Task objective
Nothing in the records should be left out; transcribe them exactly.

--- The input ---

-- ==== Sys2Proof/Machine/Reset.lean ====
section
/-! DEFINITION. RESET (70_reset_and_hazards.md R300). -/

namespace Sys2Proof.Machine

/-- `RESET` (R300): every register takes its reset value, and the payload buffer is drawn anew (entry 6). The
parameters are not state and do not change (entry 5); the words still to come and the events already emitted belong to
the environment (entries 2 and 4). RESET emits nothing. -/
def execReset (s : State) : Host.Outcome State Fault Refusal :=
  .next { State.reset with
    par := s.par
    draws := s.draws + 1
    inbox := s.inbox
    out := s.out }

end Sys2Proof.Machine
end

---

Task result
-- ==== Sys2Proof/Machine/Reset.lean ====
section
/-! DEFINITION. RESET (70_reset_and_hazards.md R300). -/

namespace Sys2Proof.Machine

/-- `RESET` (R300): every register takes its reset value, and the payload buffer is drawn anew (entry 6). The
parameters are not state and do not change (entry 5); the words still to come and the events already emitted belong to
the environment (entries 2 and 4). RESET emits nothing. -/
def execReset (s : State) : Host.Outcome State Fault Refusal :=
  .next { State.reset with
    par := s.par
    draws := s.draws + 1
    inbox := s.inbox
    out := s.out }

end Sys2Proof.Machine
end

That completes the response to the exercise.